During the event, Gillard, who moderated the panel, said that replenishing GPE can fulfill the educational needs for over 870 million children in 89 of the world’s poorest developing countries.

Global Citizen’s CEO Hugh Evans told attendees that putting education on the agenda was critical.

“For us, we really believe that 2017 and 2018 are going to be the years for global education,” he said.

Evans also announced the release of Global Citizen’s first-ever education accountability report, which includes a reflection on four years of commitments by World and corporate leaders on education that have been tracked and followed closely to measure their impact on childrens’ lives.

In the report Global Citizen highlights that since 2012, Global Citizens have taken 1.6 million actions towards achieving quality education for all children. These actions, combined with our high-level advocacy saw 57 new commitments and announcements, which are valued at $2.4 billion dollars, and set to affect the lives of 60 million children by 2030.

After the announcement, Gillard invited onstage the night’s co-hosts: Muzoon Almellehan, the world’s youngest UNHCR Goodwill Ambassador and former refugee, Emmanuel Fabiano, the Minister for Education for Malawi, Helle Thorning-Schmidt, CEO of Save the Children, and Marco Bizzarri, President and CEO of Gucci.

Each expert explained from their own perspective why education is their business.

“That moment when I found education at my refugee camp, it changed my life,” said Muzoon, 19, who now advocates with UNICEF for other young people in emergencies to access education, especially for those in conflict.

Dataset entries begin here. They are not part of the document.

-- ==== Sys2Proof/Tests/Slice0.lean ====
section
/-!
SUPPORT. Tests: terms the well-formedness checks refuse, words of the spec's examples, and for every statement with hypotheses states
and operands that meet them.
-/

namespace Sys2Proof.Tests

open Sys2Proof.Machine
open Sys2Proof.Stmt

set_option Elab.async false

/-! ### WellFormed: a term that each check refuses -/

theorem test_wf_destination_not_writable : (Instr.add (.l 0) (.m 1) (.m 2)).wf = false := by decide
theorem test_wf_source_not_readable : (Instr.add (.m 0) .qsa (.m 2)).wf = false := by decide
theorem test_wf_two_queue_sources : (Instr.add (.m 0) .qrn .qcs).wf = false := by decide
theorem test_wf_three_sources : (Instr.fmadd (.m 0) .qrn (.m 1) .qcs).wf = false := by decide
theorem test_wf_base_is_queue : (Instr.ldD 0 (.m 0) .qcs 0).wf = false := by decide
theorem test_wf_index_is_queue : (Instr.ldxD 0 (.m 0) (.m 1) .qcs).wf = false := by decide
theorem test_wf_release_at_pkg_needs_g : (Instr.stD (.m 0) (.m 1) 0 false (some .pkg)).wf = false := by decide
theorem test_wf_amo_sources : (Instr.amocas true .cell .qsa (.m 1) (.m 2)).wf = false := by decide
theorem test_wf_empty_fence : (Instr.fence .pkg false false false false).wf = false := by decide
theorem test_wf_mask_zero_written : (Instr.vmand 0 1 2).wf = false := by decide
theorem test_wf_short_zero_parcel : (Instr.vaddWShort 0 0).wf = false := by decide
theorem test_wf_dist_size : (Instr.dist (.m 0) (.m 1) 4097).wf = false := by decide
theorem test_wf_stream_address : (Instr.mstream .qcs (.m 1)).wf = false := by decide
theorem test_wf_vector_offset : (Instr.vld 0 1 .qcs 0).wf = false := by decide
theorem test_wf_admits : (Instr.add .qmi .qrn (.o 3)).wf = true ∧ (Instr.stD (.m 0) (.m 1) 0 true (some .pkg)).wf = true := by decide

/-! ### Decoding: words of the spec's own examples -/

theorem test_decode_alu :
    [0x0038C283, 0x1C616503, 0x5000C283].map (decodeTableWord 32) =
    [some (.add (.m 5) (.m 6) (.m 7)),
      some (.sltu (.m 10) (.m 11) (.m 12)),
      some (.clz (.m 5) (.m 6))] := by decide +kernel

theorem test_decode_immediates :
    [0xFFC08205, 0x0000BB05, 0x04190393, 0x0000A315, 0x00002197].map (decodeTableWord 32) =
    [some (.addi (.m 4) (.m 4) (-8)),
      some (.addi .qsa (.m 5) 0),
      some (.srai (.m 7) (.m 8) 3),
      some (.lui (.m 6) 5),
      some (.auipc (.m 3) 1)] := by decide +kernel

theorem test_decode_coord :
    [0x02594499, 0x24012219].map (decodeTableWord 32) =
    [some (.crdmk (.m 9) (.m 10) (.m 11)),
      some (.crdget (.m 4) (.m 9) .x)] := by decide +kernel

theorem test_decode_divrem :
    [0x3040E31B, 0x0E00C29B].map (decodeTableWord 32) =
    [some (.div 3 (.m 6) (.m 7) (.m 8)),
      some (.fsqrt 0 (.m 5) (.m 6))] := by decide +kernel

theorem test_decode_branches :
    [0x000A021F, 0x00003623].map (decodeTableWord 32) =
    [some (.beqz (.m 4) 10),
      some (.jalr .z (.m 1) 0)] := by decide +kernel

theorem test_decode_loads :
    [0x005302A5, 0x20E304A5, 0x01490225, 0x0C512327, 0x00E062A9].map (decodeTableWord 32) =
    [some (.ldH 0 (.m 5) (.m 24) 1),
      some (.ldW 2 (.m 9) (.m 24) 3),
      some (.ldBu 0 (.m 4) (.m 8) 5),
      some (.ldxD 0 (.m 6) (.m 9) (.m 10)),
      some (.ldaqW 0 .pkg (.m 5) (.m 3))] := by decide +kernel

theorem test_decode_stores :
    [0x40A063AB, 0x703144AB, 0x11C0A22B, 0x00D083AD].map (decodeTableWord 32) =
    [some (.stW (.m 7) (.m 3) 2 false (some .die)),
      some (.stD (.m 9) (.m 10) 0 true (some .pkg)),
      some (.stB (.m 4) (.m 5) 7 true none),
      some (.logstH (.m 7) (.m 4) 3 false none)] := by decide +kernel

theorem test_decode_amo :
    [0xC049162F, 0x3249032F].map (decodeTableWord 32) =
    [some (.amoadd true .pkg .z (.m 8) (.m 9)),
      some (.amocas false .die (.m 6) (.m 8) (.m 9))] := by decide +kernel

theorem test_decode_fence :
    [0x00480031, 0x01580031, 0x04100031, 0x0BE00031].map (decodeTableWord 32) =
    [some (.fence .cell false false false true),
      some (.fence .pkg false true false true),
      some (.fenceE .die),
      some .tdclr] := by decide +kernel

theorem test_decode_capabilities :
    [0x00490233, 0x10814235].map (decodeTableWord 32) =
    [some (.cbnd 2 4 (.m 9)),
      some (.lcap 1 2 (.m 10) 2)] := by decide +kernel

theorem test_decode_float_lns :
    [0x1800C2B7, 0x0E30A239, 0x0000C2BB].map (decodeTableWord 32) =
    [some (.fcvtWS (.m 5) (.m 6)),
      some (.fmadd (.m 4) (.m 5) (.m 6) (.m 7)),
      some (.lnscvtB (.m 5) (.m 6))] := by decide +kernel

theorem test_decode_lanes :
    [0x264620BD, 0x1C0C523D, 0x4010713D, 0x6400903D].map (decodeTableWord 32) =
    [some (.vfma 1 2 3 1),
      some (.vdot4 4 5 6 0),
      some (.vfclt 2 7 8 0),
      some (.vredsumS 9 0)] := by decide +kernel

theorem test_decode_vector_memory :
    [0x0024613F, 0x291C41BF, 0x300080BF, 0x381802BF].map (decodeTableWord 32) =
    [some (.vld 2 3 (.m 9) 0),
      some (.vstg 3 2 7 1),
      some (.vbcast 1 (.m 8) 0),
      some (.vmovs 5 (.m 6))] := by decide +kernel

theorem test_decode_vector_control :
    [0x0000A041, 0x0600E041, 0x081840C1, 0x0E006241].map (decodeTableWord 32) =
    [some (.gang (.m 5)),
      some (.vsetw (.m 7)),
      some (.vmand 1 2 3),
      some (.vmpopc (.m 4) 3)] := by decide +kernel

theorem test_decode_matrix :
    [0x000002C3, 0x40512043, 0x40558043, 0x9030A043].map (decodeTableWord 32) =
    [some (.mclaim (.m 5)),
      some (.mstream (.m 9) (.m 10)),
      some (.mstream .z (.m 10)),
      some (.mscale (.m 5) (.m 6))] := by decide +kernel

theorem test_decode_cpq :
    [0x00030045, 0x020302C5].map (decodeTableWord 32) =
    [some (.cpq 6),
      some (.cpqt (.m 5) 6)] := by decide +kernel

theorem test_decode_ring :
    [0x020122C7].map (decodeTableWord 32) =
    [some (.rawait (.m 5) (.m 9))] := by decide +kernel

theorem test_decode_barrier :
    [0x063143C9].map (decodeTableWord 32) =
    [some (.bwait (.m 7) (.m 10) (.m 6))] := by decide +kernel

theorem test_decode_group :
    [0x0401234B].map (decodeTableWord 32) =
    [some (.garv (.m 6) (.m 9))] := by decide +kernel

theorem test_decode_event :
    [0x0030A04D].map (decodeTableWord 32) =
    [some (.evsig (.m 5) (.m 6))] := by decide +kernel

theorem test_decode_task :
    [0x000102CF, 0x0600004F].map (decodeTableWord 32) =
    [some (.spawn (.m 5) (.m 8)),
      some .exit] := by decide +kernel

theorem test_decode_system :
    [0x028002D3, 0x4108E353, 0xC0DB1653].map (decodeTableWord 32) =
    [some (.srd (.m 5) .cadence),
      some (.swr (.m 6) .mlimit (.m 7)),
      some (.sclr .z .lflags (.m 24))] := by decide +kernel

theorem test_decode_dist :
    [0x00130351].map (decodeTableWord 32) =
    [some (.dist (.m 6) (.m 24) 2)] := by decide +kernel

theorem test_decode_trap :
    [0x00280055, 0x50000055].map (decodeTableWord 32) =
    [some (.trap 5),
      some .wfi] := by decide +kernel

theorem test_decode_memop :
    [0x0600C057].map (decodeTableWord 32) =
    [some (.relack (.m 6))] := by decide +kernel

theorem test_decode_vfcall :
    [0x000122D9].map (decodeTableWord 32) =
    [some (.vfcall (.m 5) (.m 9))] := by decide +kernel

/-- Short forms: VADD.W v5, v6 in 16 bits; a zero parcel and an unassigned major are refused. -/
theorem test_decode_short_and_refused :
    (encode (.vaddWShort 5 6)).bind (fun e => decodeTableWord e.len e.bits) = some (.vaddWShort 5 6) ∧
    decodeTableWord 16 0 = none ∧ decodeTableWord 32 0x7F = none ∧
    decodeTableWord 32 0x0038C283 ≠ decodeTableWord 32 0x0238C283 := by decide +kernel

/-! ### Small states -/

/-- A result that is not a stop. -/
def isOk {α : Type} : Res α → Bool
  | .ok _ => true
  | .error _ => false

/-- A result that is this value. -/
def okIs {α : Type} [DecidableEq α] (r : Res α) (v : α) : Bool :=
  match r with
  | .ok x => decide (x = v)
  | .error _ => false

/-- A demand that makes its instruction wait. -/
def waits {α : Type} : Res α → Bool
  | .error (.wait _) => true
  | _ => false

/-- The state after a step that goes on. -/
def after (o : Host.Outcome State Fault Refusal) : State :=
  match o with
  | .next t => t
  | _ => State.reset

def goes (o : Host.Outcome State Fault Refusal) : Bool :=
  match o with
  | .next _ => true
  | _ => false

/-- The key of the acting continuation in the small states: a record of VF 0. -/
def key0 : Key := ⟨0, 0x20000⟩

/-- VF 0 on the whole chip in compatibility mode, one range of memory that it may read, write and execute. -/
def vf0 : Vf := { Vf.fresh 0 0 1 true with
  ranges := [⟨0, 0xFFF, 0, true, true, true⟩]
  s2 := (Vector.replicate 48 0).set 0 (BitVec.ofNat 128 (1 + 0xFFF * 2 ^ 48 + 7 * 2 ^ 112)) }

/-- Node 0 runs the slice of VF 0. -/
def node0 : Node := ⟨0, List.replicate 16 (0, 1, true), 0, .slice 0 12500, false⟩

/-- A part that serves; core 0 runs a continuation of VF 0 with m1 = 4, m2 = 5, and so on. -/
def run0 : State := { State.reset with
  live := true
  ctx := { Ctx.blank with
    g := { Ctx.blank.g with m := Vector.ofFn fun i => w64 (i.val + 3) }
    pc := 0x1000
    info := { Ctx.blank.info with key := some key0 } }
  trans := { State.reset.trans with vfs := [vf0], acct := [{ VfAcct.fresh 0 0 with budget := 100, alloc := 100, granted := 100, period := 1000 }] }
  sch := { State.reset.sch with nodes := [node0] }
  pf := { State.reset.pf with phase := 4 } }

/-- With one register set. -/
def setR (i : Fin 32) (v : W64) (s : State) : State := { s with ctx := { s.ctx with g := s.ctx.g.setM i v } }

/-- At supervisor privilege. -/
def asSup (s : State) : State := { s with ctx := { s.ctx with st := { s.ctx.st with mode := true } } }

/-! ### Scalar statements: their hypotheses are met -/

theorem test_met_alu_two : okIs (readReg (.m 4) run0) 7 ∧ okIs (readReg (.m 5) run0) 8 ∧ isOk (writeReg (.m 6) 15 run0) ∧
    (after (exec (.add (.m 6) (.m 4) (.m 5)) run0)).ctx.g.m[6] = 15 ∧
    (after (exec (.sub .z (.m 4) (.m 5)) run0)).ctx.g.cur.l[0] = -1 := by decide +kernel

theorem test_met_alu_one_and_immediate : okIs (readReg (.m 4) run0) 7 ∧ isOk (writeReg (.o 2) 1 run0) ∧
    (after (exec (.clz (.o 2) (.m 4)) run0)).ctx.g.cur.o[2] = 61 ∧
    (after (exec (.addi (.m 4) (.m 4) (-8)) run0)).ctx.g.m[4] = -1 ∧
    (after (exec (.srai (.m 7) (.m 4) 1) run0)).ctx.g.m[7] = 3 ∧
    (after (exec (.sraiw (.m 7) (.m 4) 2) run0)).ctx.g.m[7] = 1 := by decide +kernel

Fabiano called for other countries to invest more into the education of developing countries, and to do it, “much faster.” He also announced that Malawi will increase its budget for education from 17% to 18% this year, with an aim for this figure to increase to 20% of Malawi’s total budget in the coming years.

Thorning-Schmidt compared the success of the festivals to the impact that Global Citizen’s campaigning efforts for education has had over the years.

“Whenever you leave here, I want you to remember the number 264 million and think of how of those [children] are girls. Raise your hands if you’re a girl, just think if this room stopped school at age ten,” she said.

More than half the room, filled with high-level female executives and heads of state, including Prime Minister Solberg, held their hands high as others applauded.

Bizzarri, a Global Citizen board member, explained why partnerships and corporations are key to achieving girls’ education.

Read More: Global Citizen Festival Hamburg: $706M of Commitments, Set to Reach 113M Lives

“Everyone needs to pitch in,” Bizzarri said.

Image: Jorg Modrow/Global Citizen

Former Tanzanian President Jakaya Kikwete during his introduction of the final speaker of the evening, Prime Minister Solberg, said that African countries are ready for more support from international communities to meet the education reform needed to provide equality education for its children.

And when Prime Minister Solberg took the stage to close the reception, she did so with a playful pitch for girls education.

“It’s not that it is totally useless to educate men,” she said, with laughter from the crowd,  “...it’s just we get more from educating girls.”

And as the afternoon reception came to an end, world leaders and activists took their places backstage ready to share their messages with the eager crowd.

Later that night onstage, former Prime Minister of the United Kingdom, Gordon Brown in a passionate speech, called education, “the civil rights struggle of our generation.”

And the president of Argentina, Mauricio Macri, promised to highlight education at next year’s G20 under his leadership.

But perhaps the best news came days later when the G20 formally agreed to support and guide the collaboration between all three education mechanisms, GPE, ECW, and IFFed, bringing the world one step closer to helping achieve the United Nations Sustainable Development Goal of providing education for all.

“Some say it’s too visionary, too hard, to reach it, but I believe it is possible,” Solberg said, before calling on G20 leaders to step up for education during the festival. It appears that her call, and that of over 50,000 Global Citizens who took action in the lead up to Hamburg, were heard loud and clear by our most powerful leaders.